#### WORK TO COMPLETE:
Look through the lines of the material and count those containing "filterFrame". Give that count alone.

#### DATA RECORDS:
-- ==== Sys2Proof/Laws/KeptEth.lean ====
section
/-! SUPPORT. The operations of Eth.lean keep the invariant, the queue and the time. -/

namespace Sys2Proof.Machine

theorem State.setEthStat_kept {φ : Frame} {s : State} {p : Nat} {f : Fld} {b : Bool} (hm : Sub 0x8 φ.fx) (h1 : s.Kept
    φ) :
    State.Kept φ (State.setEthStat s p f b) := by
  unfold State.setEthStat
  try dsimp only
  (repeat' first
    | with_reducible assumption
    | with_reducible exact Sub.of hm (by decide)
    | with_reducible apply State.setShBit_kept
    | with_reducible apply kept_ite
    | with_reducible apply kept_foldl
    | with_reducible apply kept_foldl_fst
    | with_reducible apply outKept_next
    | with_reducible apply outKept_ite
    | simp only [kept_mk, true_or]
    | split
    | intro _)

theorem State.modEth_kept {φ : Frame} {s : State} {f : EthRt → EthRt} (hm : Sub 0x20000000000000 φ.fx) (h1 : s.Kept φ)
    :
    State.Kept φ (State.modEth s f) := by
  unfold State.modEth
  try dsimp only
  (repeat' first
    | with_reducible assumption
    | with_reducible exact Sub.of hm (by decide)
    | with_reducible apply kept_ite
    | with_reducible apply kept_foldl
    | with_reducible apply kept_foldl_fst
    | with_reducible apply outKept_next
    | with_reducible apply outKept_ite
    | simp only [kept_mk, hm.bit 53 rfl, or_true, true_or]
    | split
    | intro _)

theorem State.setGcl_kept {φ : Frame} {s : State} {p : Nat} {x : GclRt} (hm : Sub 0x20000000000000 φ.fx) (h1 : s.Kept
    φ) :
    State.Kept φ (State.setGcl s p x) := by
  unfold State.setGcl
  try dsimp only
  (repeat' first
    | with_reducible assumption
    | with_reducible exact Sub.of hm (by decide)
    | with_reducible apply State.modEth_kept
    | with_reducible apply kept_ite
    | with_reducible apply kept_foldl
    | with_reducible apply kept_foldl_fst
    | with_reducible apply outKept_next
    | with_reducible apply outKept_ite
    | simp only [kept_mk, true_or]
    | split
    | intro _)

theorem State.takeGcl_kept {φ : Frame} {s : State} {p : Nat} (hm : Sub 0x14020000000000108 φ.fx) (h1 : s.Kept φ) :
    State.Kept φ (State.takeGcl s p) := by
  unfold State.takeGcl
  try dsimp only
  (repeat' first
    | with_reducible assumption
    | with_reducible exact Sub.of hm (by decide)
    | with_reducible apply State.setGcl_kept
    | with_reducible apply State.settleAll_kept
    | with_reducible apply State.setEthStat_kept
    | with_reducible apply State.activateAll_kept
    | with_reducible apply kept_ite
    | with_reducible apply kept_foldl
    | with_reducible apply kept_foldl_fst
    | with_reducible apply outKept_next
    | with_reducible apply outKept_ite
    | simp only [kept_mk, true_or]
    | split
    | intro _)

theorem State.applyEthPort_kept {φ : Frame} {s : State} {p : Nat} {c : Commit} (hm : Sub 0x14020000000000708 φ.fx) (h1
    : s.Kept φ) :
    State.Kept φ (State.applyEthPort s p c) := by
  unfold State.applyEthPort
  try dsimp only
  (repeat' first
    | with_reducible assumption
    | with_reducible exact Sub.of hm (by decide)
    | with_reducible apply State.dropCommit_kept
    | with_reducible apply State.setNum_kept
    | with_reducible apply State.setGcl_kept
    | with_reducible apply State.settleAll_kept
    | with_reducible apply State.setEthStat_kept
    | with_reducible apply State.activateAll_kept
    | with_reducible apply State.modEth_kept
    | with_reducible apply kept_ite
    | with_reducible apply kept_foldl
    | with_reducible apply kept_foldl_fst
    | with_reducible apply outKept_next
    | with_reducible apply outKept_ite
    | simp only [kept_mk, true_or]
    | split
    | intro _)

theorem State.unblock_kept {φ : Frame} {s : State} {ws : List RegCell} (hm : Sub 0x8 φ.fx) (h1 : s.Kept φ) :
    State.Kept φ (State.unblock s ws) := by
  unfold State.unblock
  try dsimp only
  (repeat' first
    | with_reducible assumption
    | with_reducible exact Sub.of hm (by decide)
    | with_reducible apply State.setSh_kept
    | with_reducible apply kept_ite
    | with_reducible apply kept_foldl
    | with_reducible apply kept_foldl_fst
    | with_reducible apply outKept_next
    | with_reducible apply outKept_ite
    | simp only [kept_mk, true_or]
    | split
    | intro _)

theorem State.applyEth_kept {φ : Frame} {s : State} {c : Commit} (hm : Sub 0x14020000000000708 φ.fx) (h1 : s.Kept φ) :
    State.Kept φ (State.applyEth s c) := by
  unfold State.applyEth
  try dsimp only
  (repeat' first
    | with_reducible assumption
    | with_reducible exact Sub.of hm (by decide)
    | with_reducible apply State.applyCommit_kept
    | with_reducible apply State.applyEthPort_kept
    | with_reducible apply State.unblock_kept
    | with_reducible apply kept_ite
    | with_reducible apply kept_foldl
    | with_reducible apply kept_foldl_fst
    | with_reducible apply outKept_next
    | with_reducible apply outKept_ite
    | simp only [kept_mk, true_or]
    | split
    | intro _)

theorem execGclEntry_kept {φ : Frame} {p : Nat} {s : State} (hm : Sub 0x14020000000000108 φ.fx) (h1 : s.Kept φ) :
    OutKept φ (execGclEntry p s) := by
  unfold execGclEntry
  try dsimp only
  (repeat' first
    | with_reducible assumption
    | with_reducible exact Sub.of hm (by decide)
    | with_reducible apply State.takeGcl_kept
    | with_reducible apply State.setGcl_kept
    | with_reducible apply kept_ite
    | with_reducible apply kept_foldl
    | with_reducible apply kept_foldl_fst
    | with_reducible apply outKept_next
    | with_reducible apply outKept_ite
    | simp only [kept_mk, true_or]
    | split
    | intro _)

theorem State.meterMark_kept {φ : Frame} {s : State} {m : Nat} {len : Nat} (hm : Sub 0x20000000000000 φ.fx) (h1 :
    s.Kept φ) :
    State.Kept φ (State.meterMark s m len).1 := by
  unfold State.meterMark
  try dsimp only
  (repeat' first
    | with_reducible assumption
    | with_reducible exact Sub.of hm (by decide)
    | with_reducible apply State.modEth_kept
    | with_reducible apply kept_ite
    | with_reducible apply kept_foldl
    | with_reducible apply kept_foldl_fst
    | with_reducible apply outKept_next
    | with_reducible apply outKept_ite
    | simp only [kept_mk, true_or]
    | split
    | intro _)

theorem State.filterFrame_kept {φ : Frame} {s : State} {f : EthFrame} (hm : Sub 0x20000000000008 φ.fx) (h1 : s.Kept φ) : (s.filterFrame f).st.Kept φ := by
  unfold State.filterFrame
  split
  · exact h1
  · dsimp only
    split
    · exact h1
    · split
      · exact kept_ite (fun _ => State.setShBit_kept (Sub.of hm (by decide)) h1) (fun _ => h1)
      · split
        · exact State.meterMark_kept (Sub.of hm (by decide)) h1
        · exact h1

theorem State.ethEnds_kept {φ : Frame} {s : State} {lsn : Option Nat} {pdu : Option Nat} {disp : Nat} {err : Nat} (hm
    : Sub 0x14200000000000108 φ.fx) (h1 : s.Kept φ) :
    State.Kept φ (State.ethEnds s lsn pdu disp err) := by
  unfold State.ethEnds
  try dsimp only
  (repeat' first
    | with_reducible assumption
    | with_reducible exact Sub.of hm (by decide)
    | with_reducible apply State.disposeOpt_kept
    | with_reducible apply State.pduFail_kept
    | with_reducible apply kept_ite
    | with_reducible apply kept_foldl
    | with_reducible apply kept_foldl_fst
    | with_reducible apply outKept_next
    | with_reducible apply outKept_ite
    | simp only [kept_mk, true_or]
    | split
    | intro _)

theorem State.syncCells_kept {φ : Frame} {s : State} (hm : Sub 0x8 φ.fx) (h1 : s.Kept φ) :
    State.Kept φ (State.syncCells s) := by
  unfold State.syncCells
  try dsimp only
  (repeat' first
    | with_reducible assumption
    | with_reducible exact Sub.of hm (by decide)
    | with_reducible apply State.setShFld_kept
    | with_reducible apply kept_ite
    | with_reducible apply kept_foldl
    | with_reducible apply kept_foldl_fst
    | with_reducible apply outKept_next
    | with_reducible apply outKept_ite
    | simp only [kept_mk, true_or]
    | split
    | intro _)

theorem State.dropBuf_kept {φ : Frame} {s : State} {id : Nat} (hm : Sub 0x20000000000008 φ.fx) (h1 : s.Kept φ) :
    State.Kept φ (State.dropBuf s id) := by
  unfold State.dropBuf
  try dsimp only
  (repeat' first
    | with_reducible assumption
    | with_reducible exact Sub.of hm (by decide)
    | with_reducible apply State.syncCells_kept
    | with_reducible apply State.modEth_kept
    | with_reducible apply kept_ite
    | with_reducible apply kept_foldl
    | with_reducible apply kept_foldl_fst
    | with_reducible apply outKept_next
    | with_reducible apply outKept_ite
    | simp only [kept_mk, true_or]
    | split
    | intro _)

theorem State.putBuf_kept {φ : Frame} {s : State} {b : EthBuf} (hm : Sub 0x20000000000000 φ.fx) (h1 : s.Kept φ) :
    State.Kept φ (State.putBuf s b) := by
  unfold State.putBuf
  try dsimp only
  (repeat' first
    | with_reducible assumption
    | with_reducible exact Sub.of hm (by decide)
    | with_reducible apply State.modEth_kept
    | with_reducible apply kept_ite
    | with_reducible apply kept_foldl
    | with_reducible apply kept_foldl_fst
    | with_reducible apply outKept_next
    | with_reducible apply outKept_ite
    | simp only [kept_mk, true_or]
    | split
    | intro _)

theorem State.resolve_kept {φ : Frame} {s : State} {id : Nat} (hm : Sub 0x14220000000000108 φ.fx) (h1 : s.Kept φ) :
    State.Kept φ (State.resolve s id) := by
  unfold State.resolve
  try dsimp only
  (repeat' first
    | with_reducible assumption
    | with_reducible exact Sub.of hm (by decide)
    | with_reducible apply State.ethEnds_kept
    | with_reducible apply State.dropBuf_kept
    | with_reducible apply State.doneOpt_kept
    | with_reducible apply kept_ite
    | with_reducible apply kept_foldl
    | with_reducible apply kept_foldl_fst
    | with_reducible apply outKept_next
    | with_reducible apply outKept_ite
    | simp only [kept_mk, true_or]
    | split
    | intro _)

theorem State.resolveAll_kept {φ : Frame} {s : State} (hm : Sub 0x14220000000000108 φ.fx) (h1 : s.Kept φ) :
    State.Kept φ (State.resolveAll s) := by
  unfold State.resolveAll
  try dsimp only
  (repeat' first
    | with_reducible assumption
    | with_reducible exact Sub.of hm (by decide)
    | with_reducible apply State.resolve_kept
    | with_reducible apply State.forEach_kept
    | with_reducible apply kept_ite
    | with_reducible apply kept_foldl
    | with_reducible apply kept_foldl_fst
    | with_reducible apply outKept_next
    | with_reducible apply outKept_ite
    | simp only [kept_mk, true_or]
    | split
    | intro _)

theorem State.learn_kept {φ : Frame} {s : State} {f : EthFrame} {p : Nat} (hm : Sub 0x20000000000000 φ.fx) (h1 :
    s.Kept φ) :
    State.Kept φ (State.learn s f p) := by
  unfold State.learn
  try dsimp only
  (repeat' first
    | with_reducible assumption
    | with_reducible exact Sub.of hm (by decide)
    | with_reducible apply State.modEth_kept
    | with_reducible apply kept_ite
    | with_reducible apply kept_foldl
    | with_reducible apply kept_foldl_fst
    | with_reducible apply outKept_next
    | with_reducible apply outKept_ite
    | simp only [kept_mk, true_or]
    | split
    | intro _)

theorem State.ctrlAdmit_kept {φ : Frame} {s : State} {l : Lane} {len : Nat} (hm : Sub 0x20000000000000 φ.fx) (h1 :
    s.Kept φ) :
    State.Kept φ (State.ctrlAdmit s l len).1 := by
  unfold State.ctrlAdmit
  try dsimp only
  (repeat' first
    | with_reducible assumption
    | with_reducible exact Sub.of hm (by decide)
    | with_reducible apply State.modEth_kept
    | with_reducible apply kept_ite
    | with_reducible apply kept_foldl
    | with_reducible apply kept_foldl_fst
    | with_reducible apply outKept_next
    | with_reducible apply outKept_ite
    | simp only [kept_mk, true_or]
    | split
    | intro _)

theorem State.addBuf_kept {φ : Frame} {s : State} {f : EthFrame} {pool : Nat} {cls : Nat} {dei : Bool} {ports : Nat}
    {seq : Option Nat} {lstream : Option Nat} {lsn : Option Nat} {pdu : Option Nat} {dl : Option Nat} (hm : Sub
    0x20000000000008 φ.fx) (h1 : s.Kept φ) :
    State.Kept φ (State.addBuf s f pool cls dei ports seq lstream lsn pdu dl) := by
  unfold State.addBuf
  try dsimp only
  (repeat' first
    | with_reducible assumption
    | with_reducible exact Sub.of hm (by decide)
    | with_reducible apply State.syncCells_kept
    | with_reducible apply State.modEth_kept
    | with_reducible apply kept_ite
    | with_reducible apply kept_foldl
    | with_reducible apply kept_foldl_fst
    | with_reducible apply outKept_next
    | with_reducible apply outKept_ite
    | simp only [kept_mk, true_or]
    | split
    | intro _)

theorem State.admitPort_kept {φ : Frame} {s : State} {f : EthFrame} {cls : Nat} {dei : Bool} {seq : Option Nat} {q :
    Nat} (hm : Sub 0x20000000000008 φ.fx) (h1 : s.Kept φ) :
    State.Kept φ (State.admitPort s f cls dei seq q) := by
  unfold State.admitPort
  try dsimp only
  (repeat' first
    | with_reducible assumption
    | with_reducible exact Sub.of hm (by decide)
    | with_reducible apply State.ctrlAdmit_kept
    | with_reducible apply State.countSh_kept
    | with_reducible apply State.addBuf_kept
    | with_reducible apply kept_ite
    | with_reducible apply kept_foldl
    | with_reducible apply kept_foldl_fst
    | with_reducible apply outKept_next
    | with_reducible apply outKept_ite
    | simp only [kept_mk, true_or]
    | split
    | intro _)

theorem State.admitAll_kept {φ : Frame} {s : State} {f : EthFrame} {cls : Nat} {dei : Bool} {seq : Option Nat} {qs :
    List Nat} (hm : Sub 0x20000000000008 φ.fx) (h1 : s.Kept φ) :
    State.Kept φ (State.admitAll s f cls dei seq qs) := by
  unfold State.admitAll
  try dsimp only
  (repeat' first
    | with_reducible assumption
    | with_reducible exact Sub.of hm (by decide)
    | with_reducible apply State.admitPort_kept
    | with_reducible apply kept_ite
    | with_reducible apply kept_foldl
    | with_reducible apply kept_foldl_fst
    | with_reducible apply outKept_next
    | with_reducible apply outKept_ite
    | simp only [kept_mk, true_or]
    | split
    | intro _)

theorem State.frNext_kept {φ : Frame} {s : State} {k : Nat} (hm : Sub 0x20000000000000 φ.fx) (h1 : s.Kept φ) :
    State.Kept φ (State.frNext s k).1 := by
  unfold State.frNext
  try dsimp only
  (repeat' first
    | with_reducible assumption
    | with_reducible exact Sub.of hm (by decide)
    | with_reducible apply State.modEth_kept
    | with_reducible apply kept_ite
    | with_reducible apply kept_foldl
    | with_reducible apply kept_foldl_fst
    | with_reducible apply outKept_next
    | with_reducible apply outKept_ite
    | simp only [kept_mk, true_or]
    | split
    | intro _)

#### WRITTEN RESPONSE:
2